## Task to carry out:
Pick the lines holding the string "beyond" out of the records and copy them.

## Exercise data:
'''

-- ==== Sys2Proof/Machine/Conv.lean ====
section
/-! DEFINITION. Line converters and slice rotation (03_line_converters.md): the rotation cycle, swaps and handover,
failed, withdrawn and retired slices, clipping and loss of input, and the commands of that chapter. -/

namespace Sys2Proof.Machine

/-! ## Choosing slices (R73, R74) -/

/-- A slice's temperature movement since its last trim. -/
def moved (temp : Int) (x : Slice) : Nat := (temp - x.temp).natAbs

/-- A slice's trigger fires (R430): never trimmed, temperature beyond `TrimTempStep` (not judged while the results are
suspect, R431), or age beyond `TrimAgeLimit`. -/
def State.triggered (s : State) (c : Carrier) (temp : Int) (x : Slice) : Bool :=
  x.trimSfn == 0 ||
  (!s.cal.suspect && decide (s.u (on c Obj.trimTempStep) < moved temp x)) ||
  decide (x.trimSfn + s.u (on c Obj.trimAgeLimit) * sfPerSecond < s.clk.sfn)

/-- Score of a slice (R73), over a denominator that is the same for every slice of a converter. -/
def State.score (s : State) (c : Carrier) (temp : Int) (x : Slice) : Nat :=
  max (moved temp x * (s.u (on c Obj.trimAgeLimit) * sfPerSecond))
    ((s.clk.sfn - x.trimSfn) * s.u (on c Obj.trimTempStep))

/-- The best of some slices by a strict order; ties go to the lowest number. -/
def pickBest (l : List (Nat × Slice)) (better : Slice → Slice → Bool) : Option Nat :=
  (l.foldl (fun best x => match best with
    | none => some x
    | some b => if better x.2 b.2 then some x else some b) (none : Option (Nat × Slice))).map (·.1)

/-- Slices with their numbers. -/
def Conv.numbered (v : Conv) : List (Nat × Slice) := v.slices.mapIdx (fun i x => (i, x))

/-- The slice to relieve: the due active slice with the highest score (R73). -/
def State.pickDue (s : State) (c : Carrier) (k : Nat) : Option Nat :=
  let v := s.cv c k
  pickBest (v.numbered.filter (fun p => p.2.st == 0 && p.2.due))
    (fun x y => decide (s.score c v.temp y < s.score c v.temp x))

/-- The spare to trim: the idle spare with the oldest last trim (R74). -/
def Conv.pickSpare (v : Conv) : Option Nat :=
  pickBest (v.numbered.filter (fun p => p.2.st == 1)) (fun x y => decide (x.trimSfn < y.trimSfn))

/-! ## Health and rotation state (R84, R91) -/

/-- Usable spares: slices outside service that can serve. -/
def Conv.usable (v : Conv) : Nat :=
  (v.slices.filter (fun x => x.st == 1 || x.st == 2 || x.st == 3 || x.st == 4)).length

/-- A failed slice still serves a phase. -/
def Slice.failing (x : Slice) : Bool := x.failed && (x.st == 0 || x.st == 6)

/-- `ConverterHealth` of R91. -/
def Conv.health (v : Conv) : Nat :=
  if v.slices.any Slice.failing then 3
  else if v.usable = 0 then 2
  else if v.usable = 1 then 1
  else 0

/-- `ConverterHealth` follows the slices; a failed slice that no spare is left to relieve is logged once (4009h, R91). -/
def State.setHealth (s : State) (c : Carrier) (k : Nat) : State :=
  let v := s.cv c k
  let none' := v.usable == 0
  let s := (v.numbered.filter (fun p => p.2.failing && none' && !p.2.stuck)).foldl (fun s p =>
    s.logC c 0x4009 (d8 k ++ d8 p.1 ++ d8 (v.phaseOf p.1))) s
  let s := s.setCv c k (fun v =>
    { v with slices := v.slices.map (fun x => { x with stuck := x.failing && none' }) })
  s.put (on c Obj.converterHealth) k (v.health : Nat)

/-- An activation that touches the carrier lies within 1 SF (R84 case 1). -/
def State.nearActivation (s : State) (c : Carrier) : Bool :=
  s.clk.entries.any (fun e => e.touches (some c) && decide (e.sfn ≤ s.clk.sfn + 1)) ||
  (match (s.conv.get c).actAt with
   | some n => decide (s.clk.sfn ≤ n + 1)
   | none => false)

/-- An ADC of the carrier has lost its input (case 5 of R84). -/
def State.noInput (s : State) (c : Carrier) : Bool := (s.conv.get c).convs.any (·.loss)

/-- The case of R84 that holds; where several do, the first of 1, 2, 4, 5, 3 (log entry 20). -/
def State.rotationCase (s : State) (c : Carrier) : Nat :=
  if s.nearActivation c then 1
  else if !s.awake (Dn.tx c) || !s.awake (Dn.rx c) || !s.awake Dn.svc then 2
  else if s.u (on c Obj.rotationEnable) = 0 then 4
  else if s.noInput c then 5
  else if (s.conv.get c).countLocal then 3
  else 0

/-- A new cycle may start on a converter (R84); `urgent` for an emergency swap, which `RotationEnable` 0 does not hold
back (R90, log entry 20). -/
def State.mayRotate (s : State) (c : Carrier) (k : Nat) (urgent : Bool) : Bool :=
  let r := s.rotationCase c
  r != 1 && r != 2 && (r != 4 || urgent) && !(s.noInput c && decide (k < 4))

/-! ## The cycle (R75) -/

/-- Ledger item of a converter's trim. -/
def trimItem (c : Carrier) (k : Nat) : Nat := c.toNat * 8 + k

/-- Ledger cost of a trim (R86) in microwatts. -/
def trimCost (k : Nat) : Nat := if k < 4 then 300000 else 200000

/-- The entry of a calibration window or swap that a converter has in the table. -/
def State.rotationEntry (s : State) (c : Carrier) (k : Nat) (kind : Kind) : Option Entry :=
  s.clk.entries.find? (fun e => decide (e.kind = kind) && decide (e.carrier = some c) && nth e.data 1 99 == k &&
    (kind != .sliceSwap || e.key / 65536 != 255))

/-- A converter that has a slice to relieve and a spare to trim arms its next calibration window (R75, R79): for an
emergency at once but for a refusal of the Allotment, in place of a later window (R87, R90). -/
def State.startCycle (s : State) (c : Carrier) (k : Nat) : State :=
  let v := s.cv c k
  let urgent := !v.urgent.isEmpty
  let idle := match v.cycle with
    | .idle => true
    | _ => false
  let first := max (s.firstSfn .loc 0) v.retryAt
  let n := if urgent then first else max first v.nextWin
  let armed := s.rotationEntry c k .calWindow
  let free := match armed with
    | some e => urgent && decide (n < e.sfn)
    | none => true
  if idle && free && s.mayRotate c k urgent && v.pickSpare.isSome && (urgent || (s.pickDue c k).isSome) then
    let s := match armed with
      | some e => s.cancelEntry e
      | none => s
    (s.arm { Entry.base .calWindow n with carrier := some c, data := [0, k] }).2
  else s

/-- The Allotment refuses a trim (R87): counted, logged once per run, asked again 100 SF later. -/
def State.trimRefused (s : State) (c : Carrier) (k reason : Nat) : State :=
  let first := !(s.cv c k).refusedRun
  let s := s.setCv c k (fun v => { v with retryAt := s.clk.sfn + 100, refusedRun := true })
  let s := s.bump (on c Obj.trimDeferCount)
  if first then s.logC c 0x4002 (d8 k ++ d8 reason) else s

/-- The calibration window of a converter opens (R75 step 1): the slice to relieve and the spare are chosen, the ledger
is asked, and the spare starts trimming on the relieved phase. -/
def State.openWindow (s : State) (c : Carrier) (k : Nat) : State :=
  let v := s.cv c k
  let urgent := v.urgent.head?
  let out := match urgent with
    | some i => some i
    | none => s.pickDue c k
  match v.cycle, out, v.pickSpare with
  | .idle, some i, some sp =>
    if s.mayRotate c k urgent.isSome then
      let r := s.ask Act.trim (trimItem c k) (trimCost k)
      if r.1 ≠ 0 then r.2.trimRefused c k r.1
      else
        let s := r.2.setCv c k (fun v =>
          { (v.setSlice sp (fun x => { x with st := 2 })) with
            cycle := .trimming sp i (v.phaseOf i) s.clk.sfn urgent.isSome, refusedRun := false })
        s.setHealth c k
    else s
  | _, _, _ => s

/-- A cycle ends without a swap: the spare is idle again and the trim's cost leaves the ledger. The spare keeps the terms
that were fitted, with their SFN and temperature (log entry 21: the spec does not say what a discarded trim leaves). -/
def State.endCycle (s : State) (c : Carrier) (k spare : Nat) : State :=
  let s := s.setCv c k (fun v =>
    { (v.setSlice spare (fun x => if x.st = 2 ∨ x.st = 3 then { x with st := 1 } else x)) with cycle := .idle })
  (s.release Act.trim (trimItem c k)).setHealth c k

/-- A slice leaves service until restart (R88 to R90): reason 0 statistics, 1 driver current, 2 handover check, 3 two
failed trims. -/
def State.withdraw (s : State) (c : Carrier) (k i reason : Nat) : State :=
  ((s.setSlice c k i (fun x => { x with st := 5, due := false, failed := false, restored := false })).logC c 0x4004 (d8 k ++ d8 i ++ d8 reason)).setHealth c k

/-- A failed trim (R88): counted against the slice, which is withdrawn at the second in a row, or at the first after a
restore (R94). Reason 0 term out of range, 1 residual spur, 2 no convergence, 3 handover check. -/
def State.trimFailed (s : State) (c : Carrier) (k i reason : Nat) : State :=
  let x := (s.cv c k).slice i
  let s := s.setSlice c k i (fun x => { x with failRun := if x.failRun = 2 then 2 else x.failRun + 1 })
  let s := (s.bump (on c Obj.trimFailCount)).logC c 0x4003 (d8 k ++ d8 i ++ d8 reason)
  if 1 ≤ x.failRun ∨ x.restored then s.withdraw c k i 3 else s

/-- A slice swap is armed with relative SF offset 0 (R75 step 3, R81). -/
def State.armSwap (s : State) (c : Carrier) (k out inc phase : Nat) : Option Nat × State :=
  let cnt := s.swapCount c k
  s.arm { Entry.base .sliceSwap (s.firstSfn cnt 0) with
    count := cnt, carrier := some c, key := swapKey out inc k, data := [phase, k] }

/-- An armed swap is cancelled (R80, R84, R85, R93): reason 0 trim expired, 1 temperature moved, 2 frame lock lost,
3 frame lock regained, 4 rotation stopped, 5 slice retired, 6 cancelled by CancelEntry (log entry 21). The trim is
discarded and the relieved slice stays active and due. -/
def State.cancelSwap (s : State) (c : Carrier) (k reason : Nat) : State :=
  match (s.cv c k).cycle with
  | .armed spare out _ _ _ _ =>
    let s := match s.rotationEntry c k .sliceSwap with
      | some e => s.cancelEntry e
      | none => s
    let s := (s.endCycle c k spare).setSlice c k out (fun x =>
      { x with due := true, dueSince := if x.due then x.dueSince else s.clk.sfn })
    (s.bump (on c Obj.swapCancelCount)).logC c 0x4007 (d8 k ++ d8 out ++ d8 spare ++ d8 reason)
  | _ => s

/-- A trim window in progress is abandoned (R84, R87). -/
def State.abandonWindow (s : State) (c : Carrier) (k : Nat) : State :=
  let s := match s.rotationEntry c k .calWindow with
    | some e => s.cancelEntry e
    | none => s
  match (s.cv c k).cycle with
  | .trimming spare _ _ _ _ => s.endCycle c k spare
  | _ => s

/-- Rotation on a converter stops (R84): its window is abandoned and its armed swap cancelled. -/
def State.stopConv (s : State) (c : Carrier) (k : Nat) : State := (s.abandonWindow c k).cancelSwap c k 4

/-! ## Retirement (R92, R93) -/

/-- Payload of the retirement record (R485 type 04h): every retired slice, SRAM bank, retention bank and block. -/
def State.retirementPayload (s : State) : List Byte :=
  let slices := [Carrier.a, Carrier.b].flatMap (fun c =>
    (List.range 8).flatMap (fun k =>
      ((s.cv c k).numbered.filter (fun p => p.2.st == 7)).flatMap (fun p => be 1 0 ++ be 4 (sliceKey c k p.1))))
  let banks := (s.mem.banks.filter (fun b => b.state == 2)).flatMap (fun b => be 1 1 ++ be 4 (b.bank * 256 + b.repair))
  let blocks := (s.mem.blocks.filter (fun b => b.state == 2)).flatMap (fun b => be 1 2 ++ be 4 (b.block * 65536 + b.physical))
  let rets := (s.mem.ret.mapIdx (fun i r => (i, r))).filter (fun p => p.2.state == 5)
  let heir := fun (role i : Nat) => ((List.range 16).find? (fun n => n != i && (s.ret n).role == role)).getD 255
  slices ++ banks ++ rets.flatMap (fun p => be 1 3 ++ be 4 (p.1 * 256 + heir p.2.role p.1)) ++ blocks

/-- The retirement record is written, in two blocks (R482, R493); tried again after 60 s while ICE cannot wake. -/
def State.recordRetirement (s : State) : State :=
  let r := s.writeRecord 4 3 0 s.retirementPayload none
  if r.1 = 0 then
    let s := { r.2 with mem := { r.2.mem with writeAt := setNth r.2.mem.writeAt 3 none } }
    let m := (s.writeRecord 4 3 0 s.retirementPayload none).2
    { m with mem := { m.mem with retireDue := none } }
  else { r.2 with mem := { r.2.mem with retireDue := some (s.clk.sfn + 600000) } }

/-- A slice is permanently out of service (R93). -/
def State.retireSlice (s : State) (c : Carrier) (k i : Nat) : State :=
  let s := s.setSlice c k i (fun x => { x with st := 7, due := false })
  (s.recordRetirement.logC c 0x4005 (d8 k ++ d8 i)).setHealth c k

/-! ## Swap and handover (R76 to R78) -/

/-- Sample index of the swap word within the local SF (R76): 0 on the local count, whose swap word starts on the
boundary; on the received count the word that holds the first sample at or after the received boundary, which
`RxBoundaryDelay` places to a nanosecond of 384 samples: where in that nanosecond is a free value (log entry 20). -/
def State.swapIndex (s : State) (c : Carrier) (cnt : SCount) : Nat × State :=
  match cnt with
  | .loc => (0, s)
  | _ =>
    let r := s.fresh 26
    let j := s.u (on c Obj.rxBoundaryDelay) % 100000 * 384 + r.1 % 384
    (j % samplesPerSf / wordSamples * wordSamples, r.2)

/-- The swap is complete (R75 step 6, R100 4001h): result 0 passed, 1 incoming slice at fault, 2 relieved slice at
fault, 3 no check (log entry 21: the spec gives the result no values). -/
def State.swapDone (s : State) (c : Carrier) (k out inc phase n : Nat) (cnt : SCount) (index result : Nat) : State :=
  let s := s.bump (on c Obj.swapCount)
  s.logC c 0x4001 (d8 k ++ d8 out ++ d8 inc ++ d8 phase ++ d64 n ++ d8 (scountCode cnt) ++ d32 index ++ d8 result)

'''

## Written answer:
/-- A slice's trigger fires (R430): never trimmed, temperature beyond `TrimTempStep` (not judged while the results are
suspect, R431), or age beyond `TrimAgeLimit`. -/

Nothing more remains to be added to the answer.